» **Task to complete**
Find the line containing "R114, R119) -/" in the entries below. Restate it and each line after it, word for word, up to and including the line containing "let v (j : Nat)".

═════ Exercise data

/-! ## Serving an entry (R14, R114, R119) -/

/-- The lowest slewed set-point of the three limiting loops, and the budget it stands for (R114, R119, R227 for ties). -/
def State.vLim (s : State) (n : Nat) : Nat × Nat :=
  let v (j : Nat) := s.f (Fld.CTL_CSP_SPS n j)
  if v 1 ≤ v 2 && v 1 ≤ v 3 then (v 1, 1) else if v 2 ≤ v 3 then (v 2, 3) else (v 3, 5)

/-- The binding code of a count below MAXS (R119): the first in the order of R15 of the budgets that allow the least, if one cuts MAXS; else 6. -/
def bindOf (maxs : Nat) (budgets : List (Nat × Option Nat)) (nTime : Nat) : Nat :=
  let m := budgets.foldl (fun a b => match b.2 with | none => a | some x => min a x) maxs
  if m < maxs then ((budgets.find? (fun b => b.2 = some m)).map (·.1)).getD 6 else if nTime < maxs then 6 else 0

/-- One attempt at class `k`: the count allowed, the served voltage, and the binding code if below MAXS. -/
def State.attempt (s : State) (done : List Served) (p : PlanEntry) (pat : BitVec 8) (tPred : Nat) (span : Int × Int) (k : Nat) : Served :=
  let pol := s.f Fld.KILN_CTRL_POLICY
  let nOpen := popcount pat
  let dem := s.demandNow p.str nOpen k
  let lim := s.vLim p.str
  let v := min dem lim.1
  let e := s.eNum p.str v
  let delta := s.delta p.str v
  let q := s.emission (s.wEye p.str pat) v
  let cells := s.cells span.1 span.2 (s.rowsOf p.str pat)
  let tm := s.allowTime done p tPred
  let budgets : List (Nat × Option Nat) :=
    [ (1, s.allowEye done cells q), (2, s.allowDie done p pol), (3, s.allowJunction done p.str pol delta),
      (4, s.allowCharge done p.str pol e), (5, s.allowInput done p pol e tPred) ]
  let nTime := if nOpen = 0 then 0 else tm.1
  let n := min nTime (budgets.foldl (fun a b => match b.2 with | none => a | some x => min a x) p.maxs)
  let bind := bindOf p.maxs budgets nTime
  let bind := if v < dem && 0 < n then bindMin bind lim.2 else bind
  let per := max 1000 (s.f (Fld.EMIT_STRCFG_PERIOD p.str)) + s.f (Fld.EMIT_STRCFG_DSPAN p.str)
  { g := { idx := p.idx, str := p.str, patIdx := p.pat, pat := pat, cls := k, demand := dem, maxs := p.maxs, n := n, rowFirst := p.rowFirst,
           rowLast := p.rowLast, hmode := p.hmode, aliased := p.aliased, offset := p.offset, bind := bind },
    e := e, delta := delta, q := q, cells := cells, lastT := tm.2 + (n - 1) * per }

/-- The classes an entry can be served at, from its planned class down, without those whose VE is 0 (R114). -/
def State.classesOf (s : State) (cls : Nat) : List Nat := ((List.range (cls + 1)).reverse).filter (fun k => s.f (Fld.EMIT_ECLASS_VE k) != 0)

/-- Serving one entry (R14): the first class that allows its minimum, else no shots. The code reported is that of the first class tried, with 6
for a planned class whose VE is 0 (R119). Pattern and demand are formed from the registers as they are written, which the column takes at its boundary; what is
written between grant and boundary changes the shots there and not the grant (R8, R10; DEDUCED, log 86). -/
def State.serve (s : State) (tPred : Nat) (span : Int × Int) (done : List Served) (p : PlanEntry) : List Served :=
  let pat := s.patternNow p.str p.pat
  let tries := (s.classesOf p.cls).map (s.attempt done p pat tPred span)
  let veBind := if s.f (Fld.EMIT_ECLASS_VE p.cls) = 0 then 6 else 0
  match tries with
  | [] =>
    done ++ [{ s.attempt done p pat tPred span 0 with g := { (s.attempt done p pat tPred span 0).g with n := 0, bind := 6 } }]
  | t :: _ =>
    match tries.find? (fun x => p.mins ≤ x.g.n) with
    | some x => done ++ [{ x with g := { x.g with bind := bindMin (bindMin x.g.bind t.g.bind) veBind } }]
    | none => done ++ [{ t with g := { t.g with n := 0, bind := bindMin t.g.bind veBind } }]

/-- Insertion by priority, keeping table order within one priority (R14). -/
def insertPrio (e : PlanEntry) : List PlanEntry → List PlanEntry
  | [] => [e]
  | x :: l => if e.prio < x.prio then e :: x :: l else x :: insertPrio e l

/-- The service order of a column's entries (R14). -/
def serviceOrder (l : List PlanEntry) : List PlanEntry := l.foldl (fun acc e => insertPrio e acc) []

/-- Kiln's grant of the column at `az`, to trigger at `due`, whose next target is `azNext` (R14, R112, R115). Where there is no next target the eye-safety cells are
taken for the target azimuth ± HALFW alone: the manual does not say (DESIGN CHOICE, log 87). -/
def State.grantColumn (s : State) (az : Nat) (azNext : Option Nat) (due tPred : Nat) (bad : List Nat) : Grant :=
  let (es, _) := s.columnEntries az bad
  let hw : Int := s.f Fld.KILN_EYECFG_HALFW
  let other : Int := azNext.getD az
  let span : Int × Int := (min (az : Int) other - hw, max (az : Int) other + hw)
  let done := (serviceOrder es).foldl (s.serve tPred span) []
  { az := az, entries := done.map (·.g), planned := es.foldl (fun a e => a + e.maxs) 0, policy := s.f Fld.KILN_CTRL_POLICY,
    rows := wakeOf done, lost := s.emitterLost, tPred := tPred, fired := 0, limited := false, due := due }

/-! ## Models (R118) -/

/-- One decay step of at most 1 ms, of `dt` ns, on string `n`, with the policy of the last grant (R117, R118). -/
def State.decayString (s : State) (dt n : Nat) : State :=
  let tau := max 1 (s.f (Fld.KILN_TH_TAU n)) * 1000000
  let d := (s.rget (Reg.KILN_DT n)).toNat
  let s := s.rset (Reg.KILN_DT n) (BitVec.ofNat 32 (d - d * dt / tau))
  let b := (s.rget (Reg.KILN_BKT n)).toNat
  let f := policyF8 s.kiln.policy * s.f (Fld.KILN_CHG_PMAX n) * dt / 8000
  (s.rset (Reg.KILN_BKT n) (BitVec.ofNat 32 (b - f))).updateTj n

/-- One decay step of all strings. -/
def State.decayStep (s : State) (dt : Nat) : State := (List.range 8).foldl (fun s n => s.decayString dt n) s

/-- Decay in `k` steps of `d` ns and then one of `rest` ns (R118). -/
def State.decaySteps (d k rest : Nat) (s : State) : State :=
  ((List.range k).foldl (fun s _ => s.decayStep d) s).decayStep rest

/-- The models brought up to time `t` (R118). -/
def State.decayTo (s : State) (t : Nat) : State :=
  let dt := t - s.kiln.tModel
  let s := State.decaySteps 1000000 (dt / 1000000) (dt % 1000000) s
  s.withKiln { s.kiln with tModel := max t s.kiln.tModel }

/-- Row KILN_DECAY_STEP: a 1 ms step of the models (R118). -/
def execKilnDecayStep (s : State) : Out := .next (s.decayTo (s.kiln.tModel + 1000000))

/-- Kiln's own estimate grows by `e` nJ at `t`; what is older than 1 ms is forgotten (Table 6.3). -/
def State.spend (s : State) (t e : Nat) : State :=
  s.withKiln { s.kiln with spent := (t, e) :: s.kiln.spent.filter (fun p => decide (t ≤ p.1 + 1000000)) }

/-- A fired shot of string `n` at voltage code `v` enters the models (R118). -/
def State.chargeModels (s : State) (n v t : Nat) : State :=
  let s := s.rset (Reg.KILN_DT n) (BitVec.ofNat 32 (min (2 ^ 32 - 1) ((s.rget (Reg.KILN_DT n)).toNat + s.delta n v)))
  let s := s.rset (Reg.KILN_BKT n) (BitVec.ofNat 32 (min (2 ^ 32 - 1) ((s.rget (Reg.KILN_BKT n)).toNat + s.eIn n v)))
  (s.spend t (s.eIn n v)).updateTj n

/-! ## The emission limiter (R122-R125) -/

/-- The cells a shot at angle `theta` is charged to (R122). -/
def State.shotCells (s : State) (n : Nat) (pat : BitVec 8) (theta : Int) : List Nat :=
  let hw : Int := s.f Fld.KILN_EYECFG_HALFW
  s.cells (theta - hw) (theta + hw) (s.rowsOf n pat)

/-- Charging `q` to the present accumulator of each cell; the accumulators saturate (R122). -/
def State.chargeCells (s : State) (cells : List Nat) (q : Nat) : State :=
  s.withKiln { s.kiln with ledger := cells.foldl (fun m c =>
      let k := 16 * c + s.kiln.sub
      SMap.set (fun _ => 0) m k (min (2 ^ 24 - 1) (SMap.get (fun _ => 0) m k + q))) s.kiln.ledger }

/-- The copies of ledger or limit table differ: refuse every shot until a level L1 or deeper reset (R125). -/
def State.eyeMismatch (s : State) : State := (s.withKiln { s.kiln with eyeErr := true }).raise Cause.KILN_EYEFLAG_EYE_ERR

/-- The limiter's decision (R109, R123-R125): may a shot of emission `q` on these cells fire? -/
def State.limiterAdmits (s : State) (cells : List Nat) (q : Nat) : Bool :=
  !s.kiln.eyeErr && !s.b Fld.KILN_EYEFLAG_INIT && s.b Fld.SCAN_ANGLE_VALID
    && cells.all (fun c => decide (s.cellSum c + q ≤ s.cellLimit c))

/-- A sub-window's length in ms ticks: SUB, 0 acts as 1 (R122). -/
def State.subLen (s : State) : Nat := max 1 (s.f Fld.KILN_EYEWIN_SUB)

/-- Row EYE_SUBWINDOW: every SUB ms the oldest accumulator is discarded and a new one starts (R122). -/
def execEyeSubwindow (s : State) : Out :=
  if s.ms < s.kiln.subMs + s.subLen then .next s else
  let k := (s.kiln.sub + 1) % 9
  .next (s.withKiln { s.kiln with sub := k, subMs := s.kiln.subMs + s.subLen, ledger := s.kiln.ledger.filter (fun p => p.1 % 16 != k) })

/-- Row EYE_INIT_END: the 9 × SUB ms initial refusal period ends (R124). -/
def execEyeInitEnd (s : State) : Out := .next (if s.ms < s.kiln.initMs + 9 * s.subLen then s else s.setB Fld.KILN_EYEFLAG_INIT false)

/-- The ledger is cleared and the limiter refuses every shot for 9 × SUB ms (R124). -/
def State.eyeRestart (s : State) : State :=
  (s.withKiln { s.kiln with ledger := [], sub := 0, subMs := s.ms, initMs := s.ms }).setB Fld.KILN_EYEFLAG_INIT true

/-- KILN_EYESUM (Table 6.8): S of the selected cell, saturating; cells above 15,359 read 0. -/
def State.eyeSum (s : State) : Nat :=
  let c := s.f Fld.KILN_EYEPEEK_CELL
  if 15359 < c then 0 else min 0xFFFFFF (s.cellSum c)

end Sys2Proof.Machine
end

══════════
═════ Exercise data

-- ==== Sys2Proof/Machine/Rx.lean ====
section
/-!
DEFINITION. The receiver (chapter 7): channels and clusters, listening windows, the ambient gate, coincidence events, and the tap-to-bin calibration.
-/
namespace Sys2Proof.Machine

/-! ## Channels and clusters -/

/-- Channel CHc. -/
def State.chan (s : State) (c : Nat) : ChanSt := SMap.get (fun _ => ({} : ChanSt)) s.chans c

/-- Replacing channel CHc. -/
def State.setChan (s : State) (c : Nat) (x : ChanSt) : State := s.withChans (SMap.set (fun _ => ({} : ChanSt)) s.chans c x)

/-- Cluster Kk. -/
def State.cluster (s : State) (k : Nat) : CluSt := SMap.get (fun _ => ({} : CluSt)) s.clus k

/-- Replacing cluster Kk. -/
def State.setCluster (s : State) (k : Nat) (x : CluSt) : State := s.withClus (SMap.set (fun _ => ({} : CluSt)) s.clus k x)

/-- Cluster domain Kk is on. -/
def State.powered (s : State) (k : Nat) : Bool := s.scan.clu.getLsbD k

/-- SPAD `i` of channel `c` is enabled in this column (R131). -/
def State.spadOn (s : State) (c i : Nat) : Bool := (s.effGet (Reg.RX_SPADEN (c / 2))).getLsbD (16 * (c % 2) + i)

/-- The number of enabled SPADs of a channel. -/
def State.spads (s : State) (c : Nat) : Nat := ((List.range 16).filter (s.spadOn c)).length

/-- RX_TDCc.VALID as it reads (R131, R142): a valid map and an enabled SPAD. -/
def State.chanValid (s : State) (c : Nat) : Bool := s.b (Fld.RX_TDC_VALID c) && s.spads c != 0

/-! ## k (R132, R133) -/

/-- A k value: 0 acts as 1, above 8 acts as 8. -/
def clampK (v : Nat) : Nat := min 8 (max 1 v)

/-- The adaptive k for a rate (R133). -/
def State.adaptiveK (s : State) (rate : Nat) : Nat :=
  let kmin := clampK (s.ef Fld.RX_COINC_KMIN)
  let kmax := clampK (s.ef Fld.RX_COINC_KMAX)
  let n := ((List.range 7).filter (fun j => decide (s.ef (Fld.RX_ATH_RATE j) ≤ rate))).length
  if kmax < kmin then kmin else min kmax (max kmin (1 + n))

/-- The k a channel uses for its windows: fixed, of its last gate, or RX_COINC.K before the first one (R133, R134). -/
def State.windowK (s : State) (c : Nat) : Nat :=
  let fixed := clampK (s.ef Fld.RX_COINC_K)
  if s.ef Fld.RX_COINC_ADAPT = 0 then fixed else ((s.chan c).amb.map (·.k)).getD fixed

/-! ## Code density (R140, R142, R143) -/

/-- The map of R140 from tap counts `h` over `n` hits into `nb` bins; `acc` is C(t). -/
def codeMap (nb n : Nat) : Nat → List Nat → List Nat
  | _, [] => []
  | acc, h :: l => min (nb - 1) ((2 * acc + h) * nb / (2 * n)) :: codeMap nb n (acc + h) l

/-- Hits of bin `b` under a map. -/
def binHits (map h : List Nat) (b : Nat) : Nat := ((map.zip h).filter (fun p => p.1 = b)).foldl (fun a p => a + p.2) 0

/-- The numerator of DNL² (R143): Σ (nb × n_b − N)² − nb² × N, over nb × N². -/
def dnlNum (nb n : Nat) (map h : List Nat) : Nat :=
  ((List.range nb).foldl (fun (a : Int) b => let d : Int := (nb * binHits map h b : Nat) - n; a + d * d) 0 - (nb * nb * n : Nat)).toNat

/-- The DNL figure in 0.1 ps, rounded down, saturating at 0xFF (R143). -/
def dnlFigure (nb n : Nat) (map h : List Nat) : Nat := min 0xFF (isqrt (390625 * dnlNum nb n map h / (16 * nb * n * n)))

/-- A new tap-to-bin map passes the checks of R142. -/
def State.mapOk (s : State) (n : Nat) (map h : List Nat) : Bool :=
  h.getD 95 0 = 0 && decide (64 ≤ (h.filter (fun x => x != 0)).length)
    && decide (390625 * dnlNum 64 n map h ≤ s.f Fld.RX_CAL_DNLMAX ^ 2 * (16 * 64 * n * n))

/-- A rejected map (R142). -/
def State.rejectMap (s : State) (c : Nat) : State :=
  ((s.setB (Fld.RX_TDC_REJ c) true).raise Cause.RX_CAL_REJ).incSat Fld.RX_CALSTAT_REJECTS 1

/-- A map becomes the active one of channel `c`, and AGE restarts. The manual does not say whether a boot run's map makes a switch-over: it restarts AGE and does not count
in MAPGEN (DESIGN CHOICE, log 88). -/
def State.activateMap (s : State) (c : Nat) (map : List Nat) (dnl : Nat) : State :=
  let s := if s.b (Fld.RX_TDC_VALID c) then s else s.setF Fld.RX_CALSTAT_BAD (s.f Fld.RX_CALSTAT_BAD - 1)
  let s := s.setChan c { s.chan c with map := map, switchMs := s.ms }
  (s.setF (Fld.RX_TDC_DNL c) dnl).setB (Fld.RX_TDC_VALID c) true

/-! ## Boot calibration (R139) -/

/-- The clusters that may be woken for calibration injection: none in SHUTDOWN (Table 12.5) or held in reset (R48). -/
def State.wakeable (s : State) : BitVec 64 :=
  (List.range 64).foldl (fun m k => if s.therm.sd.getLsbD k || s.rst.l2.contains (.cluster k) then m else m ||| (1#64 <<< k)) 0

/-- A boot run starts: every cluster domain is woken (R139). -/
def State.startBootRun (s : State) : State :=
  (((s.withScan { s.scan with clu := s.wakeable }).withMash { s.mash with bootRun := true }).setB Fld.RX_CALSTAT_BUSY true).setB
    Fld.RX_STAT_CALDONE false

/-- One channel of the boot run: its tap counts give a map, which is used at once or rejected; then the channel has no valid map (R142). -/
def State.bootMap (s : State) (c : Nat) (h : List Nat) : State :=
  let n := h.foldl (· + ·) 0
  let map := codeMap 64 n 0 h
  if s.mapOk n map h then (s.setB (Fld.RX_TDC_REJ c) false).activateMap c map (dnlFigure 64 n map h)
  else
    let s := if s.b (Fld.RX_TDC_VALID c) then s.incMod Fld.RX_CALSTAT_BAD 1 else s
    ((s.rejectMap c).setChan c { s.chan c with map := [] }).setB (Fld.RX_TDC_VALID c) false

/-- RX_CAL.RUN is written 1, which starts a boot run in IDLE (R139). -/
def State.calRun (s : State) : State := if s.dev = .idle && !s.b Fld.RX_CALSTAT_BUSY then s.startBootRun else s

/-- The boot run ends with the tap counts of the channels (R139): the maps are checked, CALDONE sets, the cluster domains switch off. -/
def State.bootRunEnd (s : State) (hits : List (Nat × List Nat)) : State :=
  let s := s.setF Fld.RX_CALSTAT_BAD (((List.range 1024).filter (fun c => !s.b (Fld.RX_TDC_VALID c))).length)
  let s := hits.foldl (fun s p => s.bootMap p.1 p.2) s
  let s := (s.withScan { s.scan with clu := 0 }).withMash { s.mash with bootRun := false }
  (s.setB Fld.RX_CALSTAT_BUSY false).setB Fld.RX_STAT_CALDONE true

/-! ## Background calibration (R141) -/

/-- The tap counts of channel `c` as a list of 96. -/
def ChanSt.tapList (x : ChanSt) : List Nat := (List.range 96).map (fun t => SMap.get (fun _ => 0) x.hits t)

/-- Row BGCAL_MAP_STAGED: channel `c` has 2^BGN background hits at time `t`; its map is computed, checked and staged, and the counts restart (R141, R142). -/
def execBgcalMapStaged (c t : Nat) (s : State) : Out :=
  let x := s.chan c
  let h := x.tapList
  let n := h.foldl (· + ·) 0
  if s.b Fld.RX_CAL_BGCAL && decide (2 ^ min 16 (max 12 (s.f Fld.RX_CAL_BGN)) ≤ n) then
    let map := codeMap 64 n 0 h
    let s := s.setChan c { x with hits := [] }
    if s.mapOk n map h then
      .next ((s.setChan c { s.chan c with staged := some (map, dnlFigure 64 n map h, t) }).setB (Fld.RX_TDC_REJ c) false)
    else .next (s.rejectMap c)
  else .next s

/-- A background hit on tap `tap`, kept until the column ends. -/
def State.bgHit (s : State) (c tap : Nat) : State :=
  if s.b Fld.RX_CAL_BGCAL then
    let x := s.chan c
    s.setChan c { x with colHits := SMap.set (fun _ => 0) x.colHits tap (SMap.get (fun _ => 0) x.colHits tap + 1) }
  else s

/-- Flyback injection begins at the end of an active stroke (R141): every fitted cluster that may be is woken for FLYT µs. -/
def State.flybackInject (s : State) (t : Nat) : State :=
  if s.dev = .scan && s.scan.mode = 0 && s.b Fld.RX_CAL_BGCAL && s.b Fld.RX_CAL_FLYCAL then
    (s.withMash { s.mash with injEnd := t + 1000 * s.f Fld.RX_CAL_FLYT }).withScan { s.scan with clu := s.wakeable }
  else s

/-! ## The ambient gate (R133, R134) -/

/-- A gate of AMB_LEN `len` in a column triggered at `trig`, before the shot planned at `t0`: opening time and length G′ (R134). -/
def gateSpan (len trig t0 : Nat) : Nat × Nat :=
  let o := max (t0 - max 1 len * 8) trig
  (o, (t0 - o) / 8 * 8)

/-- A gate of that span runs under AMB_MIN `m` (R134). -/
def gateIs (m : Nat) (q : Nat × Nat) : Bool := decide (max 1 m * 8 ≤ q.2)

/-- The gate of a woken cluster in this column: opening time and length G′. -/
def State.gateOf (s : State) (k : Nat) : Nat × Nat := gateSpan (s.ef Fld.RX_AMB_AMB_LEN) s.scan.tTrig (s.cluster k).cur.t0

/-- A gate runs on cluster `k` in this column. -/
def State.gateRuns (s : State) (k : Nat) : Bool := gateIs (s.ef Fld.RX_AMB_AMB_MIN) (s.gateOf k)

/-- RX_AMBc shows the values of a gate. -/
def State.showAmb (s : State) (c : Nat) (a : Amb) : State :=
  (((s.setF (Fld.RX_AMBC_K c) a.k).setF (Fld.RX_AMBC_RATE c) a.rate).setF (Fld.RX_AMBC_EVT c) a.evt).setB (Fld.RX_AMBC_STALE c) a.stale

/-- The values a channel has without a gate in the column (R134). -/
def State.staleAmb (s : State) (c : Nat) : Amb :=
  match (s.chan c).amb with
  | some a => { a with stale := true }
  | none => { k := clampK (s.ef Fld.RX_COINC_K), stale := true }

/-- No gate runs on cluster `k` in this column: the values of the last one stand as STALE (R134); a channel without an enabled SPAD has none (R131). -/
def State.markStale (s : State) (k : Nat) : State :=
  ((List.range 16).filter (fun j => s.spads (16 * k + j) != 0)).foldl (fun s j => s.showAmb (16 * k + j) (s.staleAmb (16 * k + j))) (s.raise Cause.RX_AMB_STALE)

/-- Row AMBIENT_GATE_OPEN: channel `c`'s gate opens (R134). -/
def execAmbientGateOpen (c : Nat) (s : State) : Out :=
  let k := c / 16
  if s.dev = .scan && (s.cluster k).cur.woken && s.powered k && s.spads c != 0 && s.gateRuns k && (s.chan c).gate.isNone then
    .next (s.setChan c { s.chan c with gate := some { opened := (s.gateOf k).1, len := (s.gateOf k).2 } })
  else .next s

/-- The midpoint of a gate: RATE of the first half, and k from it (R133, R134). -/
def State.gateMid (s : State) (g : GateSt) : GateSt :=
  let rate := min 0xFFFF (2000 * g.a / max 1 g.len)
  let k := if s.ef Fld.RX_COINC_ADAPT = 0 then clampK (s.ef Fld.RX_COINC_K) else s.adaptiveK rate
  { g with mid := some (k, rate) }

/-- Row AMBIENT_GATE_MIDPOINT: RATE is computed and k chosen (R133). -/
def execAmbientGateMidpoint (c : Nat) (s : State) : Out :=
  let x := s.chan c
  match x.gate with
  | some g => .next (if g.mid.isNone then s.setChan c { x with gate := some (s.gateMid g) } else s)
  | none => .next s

══════════

» **Worked solution**
/-! ## Serving an entry (R14, R114, R119) -/

/-- The lowest slewed set-point of the three limiting loops, and the budget it stands for (R114, R119, R227 for ties). -/
def State.vLim (s : State) (n : Nat) : Nat × Nat :=
  let v (j : Nat) := s.f (Fld.CTL_CSP_SPS n j)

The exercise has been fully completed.